WHAT YOU WILL DO: Find each line of the material below in which the word "rest" occurs, and return it.
++++++++++
/-- PTP_FRAME_RECEIVE (R76, R88, R90): dropped before ARM, dropped when malformed, of a domain that nothing is set to or with an invalid stamp; otherwise delivered to the servo
and the boundary-clock port it is for. Log: 23 PRESUMED, 30 DESIGN CHOICE. -/
def execPtpFrameReceive (lane : Fin 64) (m : PtpMsg) (s : State) : Res :=
  let s0 := atDt s m.dt
  if ¬ isF s LKS_CTL_ARM then .next (addF s0 LKS_PTP_DROP_UNARMED 1)
  else if ptpInvalid s m.wellFormed m.stampValid m.domain.toNat = true then .next (addF s0 LKS_PTP_DROP_INVALID 1)
  else
    let s1 := if servoTakes s 0 lane.val m then servoMsg s0 0 lane.val m else s0
    let s2 := if servoTakes s 1 lane.val m then servoMsg s1 1 lane.val m else s1
    .next (if bcHears s lane.val m then bcMsg s2 lane.val m else s2)

/-- The clockClass the boundary clock advertises (the table of R80). -/
def advertisedClass (s : State) : Nat :=
  match getF s LKS_STATUS_STATE with
  | 2 => if getF s LKS_STATUS_ACTIVE_DOM = 0 then getF s LKS_SERVO_STAT_A_CLASS else getF s LKS_SERVO_STAT_B_CLASS
  | 3 => 135
  | 4 => 165
  | _ => 248

/-- Does the boundary clock send on the lane (R80, R88)? -/
def bcSends (s : State) (lane : Nat) : Bool := isF s LKS_CTL_ARM && bcLane s lane && testF s LKS_BC_PORTS_PORT_EN lane

/-- SYNC_SEND (R80): a one-step Sync with the originTimestamp of the instant it leaves. -/
def execSyncSend (lane : Fin 64) (dt : Nat) (s : State) : Res :=
  let s1 := atDt s dt
  .next (if bcSends s lane.val then emit s1 (.ptpSync lane.val (getF s LKS_BC_CTL_DOMAIN) (now s1)) else s)

/-- ANNOUNCE_SEND (R80): an Announce with the clockClass of LKS_STATUS.STATE. -/
def execAnnounceSend (lane : Fin 64) (s : State) : Res :=
  .next (if bcSends s lane.val then emit s (.ptpAnnounce lane.val (getF s LKS_BC_CTL_DOMAIN) (advertisedClass s)) else s)

/-- DELAY_REQ_ANSWER (R80): the oldest Delay_Req of the lane is answered with its receive stamp. -/
def execDelayReqAnswer (lane : Fin 64) (s : State) : Res :=
  match takeFirst (fun x => x.1 == lane.val) s.lks.delayReqs with
  | some (x, rest) =>
    .next (if bcSends s lane.val then
        emit { s with lks := { s.lks with delayReqs := rest } } (.ptpDelayResp lane.val (getF s LKS_BC_CTL_DOMAIN) x.2) else s)
  | none => .next s

/-- PTP_DROP_CLR (R90): the three drop counts return to 0. -/
def execPtpDropClr (s : State) : Res :=
  .next (setF (setF (setF s LKS_PTP_DROP_UNARMED 0) LKS_PTP_DROP_INVALID 0) LKS_PTP_DROP_RESIDENCE 0)

/-! ## PPS and PTM -/

/-- Do PPS_OUT and CLK10_OUT run (R84)? Log: 29 DEDUCED. -/
def ppsRuns (s : State) : Bool := isF s LKS_CTL_ARM && isF s LKS_PPS_CTL_OUT_EN

/-- The instant of the next PPS_OUT edge: LKS_PPS_OUT_DLY before a second of CT (R84). -/
def ppsNext (s : State) : Int :=
  let d := getSF s LKS_PPS_OUT_DLY_DLY
  nextMultiple (ctPs s + d) psSec - d

/-- PPS_OUT_EDGE (R84): PPS_OUT rises. -/
def execPpsOutEdge (s : State) : Res :=
  let t := ppsNext s
  .next (if ppsRuns s ∧ inCycle s t then
      emit { s with lks := { s.lks with ppsRise := some t } } (.pin "PPS_OUT" true t) else s)

/-- PPS_OUT_FALL (R84): PPS_OUT falls after WIDTH ms, or at once when ARM or OUT_EN is 0. -/
def execPpsOutFall (s : State) : Res :=
  match s.lks.ppsRise with
  | some t =>
    let f := t + getF s LKS_PPS_CTL_WIDTH * 1000000000
    .next (if ppsRuns s = false ∨ reached s f = true then
        emit { s with lks := { s.lks with ppsRise := none } } (.pin "PPS_OUT" false (if ppsRuns s then f else now s)) else s)
  | none => .next s

/-- Does a rising edge of CLK10_OUT fall at the CT instant t (R84)? Log: 29 DEDUCED. -/
def clk10Rises (s : State) (t : Int) : Bool := ppsRuns s && decide (t % 100000 = 0)

/-- PTM_DIALOGUE (R87, R436): while LKS_PTM_CTL.EN and the host's PTM Enable are set and the interval has passed, the host's time and the CT of the same instant are held. Log: 30 DESIGN CHOICE, 147 DESIGN CHOICE. -/
def execPtmDialogue (hostTime : DWord) (dt : Nat) (s : State) : Res :=
  let s1 := atDt s dt
  let due := match s.lks.lastPtm with
    | some t => decide (t + getF s LKS_PTM_CTL_INTERVAL_MS * 1000000000 ≤ now s1)
    | none => true
  if isF s LKS_PTM_CTL_EN = true ∧ s.cfg.ptmEnable = true ∧ due = true then
    let s2 := setF s1 LKS_PTM_HOST_HOST_TIME hostTime.toNat
    let s3 := setF s2 LKS_PTM_CT_CT_AT ((secOf (now s1) % 2 ^ 32) * 2 ^ 32 + nsOf (now s1))
    .next { s3 with lks := { s3.lks with lastPtm := some (now s1) } }
  else .next s

/-- CI_OFS_WRITE (R72): taken only while no plan of the carrier instance is installed; otherwise LOCKED. -/
def execCiOfsWrite (ci : Fin 512) (v : DWord) (s : State) : Res :=
  .next (if planInstalled s ci.val then setF s LKS_CI_OFS_ERR_LOCKED 1 else setF s (LKS_CI_OFS_OFS ci.val) v.toNat)

end Sys2Proof.Machine
end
++++++++++
EXERCISE OUTPUT:
  | some (x, rest) =>
        emit { s with lks := { s.lks with delayReqs := rest } } (.ptpDelayResp lane.val (getF s LKS_BC_CTL_DOMAIN) x.2) else s)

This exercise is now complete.